GLSL Branching and Clamp function

awhig · July 1, 2009, 7:50am

It is advisable to sparingly use branching in shader code.

But glsl in built functions such as clamp , min or max inherently use “if” to determine final value.

My question: If for clamp(x , 0.0, 1.0) we replace it by

x = (x < 0.0) ? 0.0 : (x > 1.0)? 1.0 : x;

.

Will this be faster than clamp() ???

similarly, if min() and max() or step() are expanded using “if”, will there be a speed slowdown? If yes, then why such built-in functions are fast?
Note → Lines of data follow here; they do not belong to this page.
/-- Registers as they are written and read (R9 to R11, R144, R149, R164, R165, R213, R228, R233, R253, R254, R264, R293, R303 to R305,
R310, R343, R381, R400, R408, R411, R412, R415): REGISTER_WRITE, the six COMMIT registers, STAGED_APPLY, LNK_CTL.REQUEST and ENABLE,
LNK_FENCE, TIM_SNAP, TIM_TS_ARM, TIM_TS_DATA, HST_EVENT, GAF_RECOVERY.START, GAF_LOCATION, DBG_CTL, DBG_DATA, DET_CTX_CTL and HST_APERTURE. -/
def Obligations.RegistersActAsTheirAccessSays : Prop :=
  -- a plain register: RW and RWS fields take the value, W1C bits clear unless hardware set them in the same GCLK cycle, the rest
  -- stay, staged fields wait in the shadow
  (∀ path (off : BitVec 26) v s r, Reaches s path → msixWord path off.toNat = none → isPba path off.toNat = false → off.toNat % 8 = 0 →
    regAt off.toNat = some r → PlainReg s off.toNat v → ∃ u, exec (.registerWrite path off .aligned64 v) s = .next u ∧
      u = { s with regs := u.regs, shadow := u.shadow, shadowAt := u.shadowAt } ∧
      (∀ f ∈ r.fields, rd u off.toNat f.fld = if f.acc = .rw ∨ f.acc = .rws then fget f.fld v
        else if f.acc = .w1c ∧ flagFresh s off.toNat f.fld = false then fget f.fld (regGet s off.toNat &&& ~~~ v) else rd s off.toNat f.fld) ∧
      (∀ f ∈ r.fields, f.acc = .stg → fget f.fld (shadowGet u off.toNat) = fget f.fld v) ∧
      ∀ o, o ≠ off.toNat → regGet u o = regGet s o ∧ shadowGet u o = shadowGet s o) ∧
  -- no register there, a wrong size, or a closed life cycle: counted and discarded
  (∀ path (off : BitVec 26) v s, Reaches s path → isDbg off.toNat = false → msixWord path off.toNat = none → isPba path off.toNat = false →
    off.toNat % 8 = 0 → regAt off.toNat = none → ∃ u, exec (.registerWrite path off .aligned64 v) s = .next u ∧ u = { s with regs := u.regs } ∧
      rd u rHST_MAP_ERR fHST_MAP_ERR_UNMAPPED = min (rd s rHST_MAP_ERR fHST_MAP_ERR_UNMAPPED + 1) (2 ^ fwid fHST_MAP_ERR_UNMAPPED - 1)) ∧
  (∀ path (off : BitVec 26) size v s, msixWord path off.toNat = none → isPba path off.toNat = false → size = .other ∨ off.toNat % 8 ≠ 0 →
    ∃ u, exec (.registerWrite path off size v) s = .next u ∧ u = { s with regs := u.regs } ∧
      rd u rHST_ACC_ERR fHST_ACC_ERR_SIZE_ERR = min (rd s rHST_ACC_ERR fHST_ACC_ERR_SIZE_ERR + 1) (2 ^ 32 - 1) ∧
      ∀ o, o ≠ rHST_ACC_ERR → regGet u o = regGet s o) ∧
  (∀ (off : BitVec 26) v s, lcOpen s = false → msixWord .sideband off.toNat = none → isPba .sideband off.toNat = false → off.toNat % 8 = 0 →
    ∃ u, exec (.registerWrite .sideband off .aligned64 v) s = .next u ∧ u = { s with regs := u.regs } ∧
      ∀ o, o ≠ rHST_MAP_ERR → regGet u o = regGet s o) ∧
  -- a VF's BAR0 begins with the CTX window of its context
  (∀ (k : CtxId) (off : BitVec 26) v s, off.toNat < 0x10000 → off.toNat % 8 = 0 → exec (.registerWrite (.vf k) off .aligned64 v) s =
    exec (.registerWrite .management (BitVec.ofNat 26 (0x200000 + 0x10000 * k.val + off.toNat)) .aligned64 v) s) ∧
  (∀ path (off : BitVec 26) v w s, msixWord path off.toNat = some w → off.toNat % 4 = 0 →
    ∃ u, exec (.registerWrite path off .other v) s = .next u ∧ tget (fun _ => 0) u.msix w = BitVec.setWidth 32 v ∧ u = { s with msix := u.msix }) ∧
  -- COMMIT takes a snapshot of its block's staged fields, in place of one that still waits
  (∀ path b s i, Reaches s path →
    (i, b) ∈ [(Instr.fwdCommit path 1, Block.fwd), (.timCommit path 1, .tim), (.opnCommit path 1, .opn)] ++
      (List.finRange 24).map (fun l => (Instr.lnkCommit path l 1, Block.lnk l)) ++ (List.finRange 21).map (fun k => (Instr.sbdCaneCommit path k 1, Block.cane k)) →
    ∃ u sn, exec i s = .next u ∧ u = { s with snaps := sn :: s.snaps.filter fun q => q.block ≠ b } ∧ sn.block = b ∧ sn.at_ = s.now ∧
      sn.words = (stagedRegs b).map fun o => (o, shadowSeen s o)) ∧
  -- which shows the shadow copies without the staged writes of its own GCLK cycle
  (∀ s o, (tget (fun _ => (0, 0)) s.shadowAt o).1 ≠ gclk s + 1 → shadowSeen s o = shadowGet s o) ∧
  (∀ s o v, stagedMask o ≠ 0 → shadowSeen (writeShadow s o v) o = shadowSeen s o ∧
    shadowGet (writeShadow s o v) o = (shadowGet s o &&& ~~~ stagedMask o) ||| (v &&& stagedMask o)) ∧
  (∀ s, ∃ u sn, exec (.clkCommit .gaffer 1) s = .next u ∧ u.snaps.head? = some sn ∧ sn.block = .clk ∧ sn.at_ = s.now ∧ u.regs = s.regs) ∧
  (∀ v s, exec (.clkCommit .pfBar0 v) s = .next s) ∧
  -- a snapshot applies whole, at the next bead boundary and not before
  (∀ b s q, s.snaps.find? (fun k => decide (k.block = b)) = some q →
    (s.now < 4 * (q.at_ / 4 + 1) → exec (.stagedApply b) s = .next s) ∧
    (4 * (q.at_ / 4 + 1) ≤ s.now → (q.words.map (·.1)).Nodup → b = .fwd ∨ b = .clk ∨ (∃ l, b = .lnk l) → ∃ u, exec (.stagedApply b) s = .next u ∧
      u = { s with regs := u.regs, snaps := s.snaps.filter fun k => k.block ≠ b } ∧
      (∀ w ∈ q.words, regGet u w.1 = (regGet s w.1 &&& ~~~ stagedMask w.1) ||| (w.2 &&& stagedMask w.1)) ∧
      ∀ o, o ∉ q.words.map (·.1) → regGet u o = regGet s o)) ∧
  -- with what its block does then: routing, time and the Cane FIFOs
  (∀ s q w, s.snaps.find? (fun k => decide (k.block = .opn)) = some q → 4 * (q.at_ / 4 + 1) ≤ s.now → (q.words.map (·.1)).Nodup →
    rOPN_FLIP ∉ q.words.map (·.1) → (rOPN_RT_CTL, w) ∈ q.words → ∃ u, exec (.stagedApply .opn) s = .next u ∧ activeV u = fget fOPN_RT_CTL_ACTIVE w ∧
      u.snaps = s.snaps.filter (fun k => k.block ≠ .opn) ∧
      (fget fOPN_RT_CTL_ACTIVE w ≠ activeV s → regGet u rOPN_FLIP = BitVec.ofNat 64 s.now ∧ retiredV u 0 = false ∧ retiredV u 1 = false) ∧
      (fget fOPN_RT_CTL_ACTIVE w = activeV s → regGet u rOPN_FLIP = regGet s rOPN_FLIP ∧ u.retired = s.retired)) ∧
  (∀ s q wr wm wi ws r0, s.snaps.find? (fun k => decide (k.block = .tim)) = some q → 4 * (q.at_ / 4 + 1) ≤ s.now → (q.words.map (·.1)).Nodup →
    (∀ o ∈ q.words.map (·.1), o ∈ stagedRegs .tim) → (rTIM_ROLE, wr) ∈ q.words → (rTIM_MASTER_RATE, wm) ∈ q.words → (rTIM_TOD_INC, wi) ∈ q.words →
    (rTIM_TOD_STEP, ws) ∈ q.words → r0 = timRole s → r0 < 4 → ∃ u, exec (.stagedApply .tim) s = .next u ∧
      (r0 = fget fTIM_ROLE_ROLE wr → rd u rTIM_MASTER_RATE fTIM_MASTER_RATE_RATE = clampRate (fget fTIM_MASTER_RATE_RATE wm) ∧
        timState u = timState s ∧ u.now = s.now ∧ rd u rTIM_RATE fTIM_RATE_RATE = rd s rTIM_RATE fTIM_RATE_RATE ∧
        u.tim.pendRate = decide (r0 ≤ 1)) ∧
      todInc u = clampInc ((regGet s rTIM_TOD_INC &&& ~~~ stagedMask rTIM_TOD_INC) ||| (wi &&& stagedMask rTIM_TOD_INC)).toNat ∧
      regGet u rTIM_TOD_STEP = 0 ∧
      (r0 ≠ fget fTIM_ROLE_ROLE wr → fget fTIM_ROLE_ROLE wr < 4 → timRole u = fget fTIM_ROLE_ROLE wr ∧
        (fget fTIM_ROLE_ROLE wr = 1 → timState u = 4) ∧ (fget fTIM_ROLE_ROLE wr = 0 → timState u = 0) ∧
        (2 ≤ fget fTIM_ROLE_ROLE wr → r0 ≤ 1 → timState u = 1))) ∧
  (∀ s q w (i : CaneId), s.snaps.find? (fun k => decide (k.block = .cane i)) = some q → 4 * (q.at_ / 4 + 1) ≤ s.now → (q.words.map (·.1)).Nodup →
    (rSBD_CANE_CTL i, w) ∈ q.words → ∃ u, exec (.stagedApply (.cane i)) s = .next u ∧
      (getCane u i).flagMd = decide (fget fSBD_CANE_CTL_FULL_MODE w = 0) ∧ rd u (rSBD_CANE_CTL i) fSBD_CANE_CTL_FULL_MODE = fget fSBD_CANE_CTL_FULL_MODE w) ∧
  (∀ b s, s.snaps.find? (fun k => decide (k.block = b)) = none → exec (.stagedApply b) s = .next s) ∧
  -- link control, fence, and the time registers
  (∀ path (l : LinkId) v s, Reaches s path → fget fLNK_CTL_ENABLE v = 0 → rd s (rLNK_CTL l) fLNK_CTL_ENABLE = 1 →
    ∃ u, exec (.lnkCtlEnableClear path l v) s = .next u ∧ rd u (rLNK_CTL l) fLNK_CTL_ENABLE = 0 ∧ lnkState u l = 0) ∧
  (∀ path (l : LinkId) v s, Reaches s path → fget fLNK_CTL_ENABLE v = 1 → rd s (rLNK_CTL l) fLNK_CTL_ENABLE = 1 → fget fLNK_CTL_REQUEST v = 1 →
    lnkState s l = 6 → fget fLNK_CTL_WIDTH v < 3 → (getLink s l).ownReq = none → linkHeld s l = false ∨ fget fLNK_CTL_FORCE v = 1 →
    ∃ u, exec (.lnkCtlRequest path l v) s = .next u ∧ (isMaster s l = true → lnkState u l = 7 ∧ (getLink u l).grant.isSome = true) ∧
      (isMaster s l = false → (getLink u l).ownReq.isSome = true ∧ lnkState u l = 6)) ∧
  (∀ path (l : LinkId) v s, Reaches s path → fget fLNK_FENCE_ENABLE v ≠ rd s (rLNK_FENCE l) fLNK_FENCE_ENABLE →
    ∃ u, exec (.lnkFence path l v) s = .next u ∧ rd u (rLNK_FENCE l) fLNK_FENCE_ENABLE = fget fLNK_FENCE_ENABLE v ∧
      rd u (rLNK_FENCE l) fLNK_FENCE_TAG = fget fLNK_FENCE_TAG v ∧ (getLink u l).ctrlq.length = (getLink s l).ctrlq.length + 1 ∧ u.ctxs = s.ctxs) ∧
  (∀ path v s, Reaches s path → fget fTIM_SNAP_SNAP v = 1 → ∃ u, exec (.timSnap path v) s = .next u ∧ regGet u rTIM_SNAP_COUNT = BitVec.ofNat 64 s.now ∧
    regGet u rTIM_SNAP_SEC = regGet s rTIM_TOD_SEC ∧ regGet u rTIM_SNAP_NS = regGet s rTIM_TOD_NS) ∧
  (∀ path v s, Reaches s path → fget fTIM_TS_ARM_ARM v = 1 → ∃ u, exec (.timTsArm path v) s = .next u ∧ u.tim.tsArm = true ∧ u.now = s.now) ∧
  -- reads that take the head of a FIFO; the idle item where there is none
  (∀ path s i k, wholeMap path = true → (i, k) ∈ [(Instr.timTsData path, 0), (Instr.hstEvent path, 1)] →
    ((getCane s k).items = [] → ∃ u, exec i s = .next u ∧ u.outs = .regRead path 0xFFFFFFFFFFFFFFFE :: s.outs ∧ (getCane u k).items = []) ∧
    (∀ it rest, (getCane s k).items = it :: rest → edgesSince (caneRdPeriod k) 3 it.at_ s.now = false → ∃ u, exec i s = .next u ∧
      u.outs = .regRead path 0xFFFFFFFFFFFFFFFE :: s.outs ∧ (getCane u k).items = it :: rest) ∧
    (∀ it rest, (getCane s k).items = it :: rest → edgesSince (caneRdPeriod k) 3 it.at_ s.now = true → (getCane s k).held = none →
      ∃ u, exec i s = .next u ∧ u.outs = .regRead path it.data :: s.outs ∧ (getCane u k).items = rest)) ∧
  -- a word of a file of a tile, once a context holds it and the life cycle permits it
  (∀ path s, wholeMap path = true → pd31On s = true → ∃ u v, exec (.dbgData path) s = .next u ∧ u.outs = .regRead path v :: s.outs ∧
    ((getTile s (rd s rDBG_SEL fDBG_SEL_TILE)).own = none ∨ lcOpen s = false → v = 0) ∧
    ((getTile s (rd s rDBG_SEL fDBG_SEL_TILE)).own ≠ none → lcOpen s = true →
      v = dbgWord (getTile s (rd s rDBG_SEL fDBG_SEL_TILE)) (rd s rDBG_SEL fDBG_SEL_FILE) (rd s rDBG_SEL fDBG_SEL_INDEX)) ∧
    rd u rDBG_SEL fDBG_SEL_INDEX = (rd s rDBG_SEL fDBG_SEL_INDEX + rd s rDBG_SEL fDBG_SEL_AUTO) % 2 ^ fwid fDBG_SEL_INDEX ∧ u.tiles = s.tiles) ∧
  -- START begins device recovery; the location changes only while every context is CLOSED
  (∀ path v s, Reaches s path → fget fGAF_RECOVERY_START v = 1 → dead s = false → s.pwr.quenched = false → s.recPhase = 0 →
    ∃ u, exec (.gafRecoveryStart path v) s = .next u ∧ RecoveryBegan s u) ∧
  (∀ v s, ((∀ c : CtxId, (getCtx s c).st = .closed) → ∃ u, exec (.gafLocation .pfBar0 v) s = .next u ∧
      rd u rGAF_LOCATION fGAF_LOCATION_GID = fget fGAF_LOCATION_GID v ∧ rd u rGAF_LOCATION fGAF_LOCATION_RACK = fget fGAF_LOCATION_RACK v ∧
      rd u rGAF_LOCATION fGAF_LOCATION_POS = rd s rGAF_LOCATION fGAF_LOCATION_POS ∧ u = { s with regs := u.regs, links := u.links }) ∧
    ((∃ c : CtxId, (getCtx s c).st ≠ .closed) → ∃ u, exec (.gafLocation .pfBar0 v) s = .next u ∧
      rd u rGAF_LOCATION fGAF_LOCATION_WR_REFUSED = 1 ∧ rd u rGAF_LOCATION fGAF_LOCATION_GID = rd s rGAF_LOCATION fGAF_LOCATION_GID ∧
      u = { s with regs := u.regs, flagAt := u.flagAt })) ∧
  -- DBG_CTL powers PD31; DET_CTX_CTL is written in PARISON alone; the aperture moves for its own function
  (∀ path v s, Reaches s path → lcOpen s = true →
    (fget fDBG_CTL_ENABLE v = 1 → ∃ u, exec (.dbgCtl path v) s = .next u ∧ pd31On u = true ∧ rd u rDBG_CTL fDBG_CTL_ENABLE = 1 ∧ u = { s with regs := u.regs }) ∧
    (fget fDBG_CTL_ENABLE v = 0 → (∀ c : CtxId, (getCtx s c).st = .closed) → ∃ u, exec (.dbgCtl path v) s = .next u ∧ pd31On u = false ∧
      u.twin = TwinSt.zero)) ∧
  (∀ path (c : CtxId) v s, Reaches s path →
    ((getCtx s c).plan = .parison → pd31On s = true → ∃ u, exec (.detCtxCtl path c v) s = .next u ∧ resumeStep u c = fget fDET_CTX_CTL_RESUME v ∧
      u = { s with regs := u.regs, ctxs := u.ctxs } ∧ ∀ d : CtxId, d ≠ c → getCtx u d = getCtx s d) ∧
    ((getCtx s c).plan ≠ .parison → exec (.detCtxCtl path c v) s = .next s)) ∧
  (∀ (fn : Fin 9) v s, ∃ u, exec (.hstAperture fn v) s = .next u ∧ (∀ off, barAddr u fn off = 2 ^ 21 * fget fHST_APERTURE_BASE v + off) ∧
    (∀ (g : Fin 9) off, g ≠ fn → barAddr u g off = barAddr s g off) ∧ u = { s with regs := u.regs, vfApt := u.vfApt }) ∧
  -- on a VF none of these registers exists: writes are discarded and reads give 0
  (∀ (k : CtxId) v s i, i ∈ [Instr.fwdCommit (.vf k) v, .timCommit (.vf k) v, .opnCommit (.vf k) v, .clkCommit (.vf k) v, .timSnap (.vf k) v,
      .timTsArm (.vf k) v, .gafRecoveryStart (.vf k) v, .gafLocation (.vf k) v, .dbgCtl (.vf k) v] ++
      (List.finRange 24).flatMap (fun l => [Instr.lnkCommit (.vf k) l v, .lnkCtlRequest (.vf k) l v, .lnkCtlEnableClear (.vf k) l v, .lnkFence (.vf k) l v]) ++
      (List.finRange 21).map (fun c => Instr.sbdCaneCommit (.vf k) c v) ++ (List.finRange 8).map (fun c => Instr.detCtxCtl (.vf k) c v) →
    exec i s = .next s) ∧
  (∀ (k : CtxId) s i, i ∈ [Instr.timTsData (.vf k), .hstEvent (.vf k), .dbgData (.vf k)] → exec i s = .next { s with outs := .regRead (.vf k) 0 :: s.outs })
_NK47 · July 1, 2009, 8:13am

own functions will never be faster since built-in functions are optimized. you could do dot3 yourself as well but as built-in function on “dedicated” hardware it uses way less cycles to execute. always avoid writing your own code (reflect goes into same category and many others, ftransform). besides with a different GPU the speed of built-in functions might increase.

awhig · July 1, 2009, 8:34am

I see. it means there is some sort of hardware logic associated with in-built functions?

For example: if clamp() is considered, it may be implemented through logic gates … right ?

def · July 1, 2009, 8:43am

Exactly. Clamping has been available since day one (or two…) in programmable shading hardware. Long long before branching got introduced and supported in hardware.

awhig · July 1, 2009, 8:46am

thank you def and _NK47, now I understand.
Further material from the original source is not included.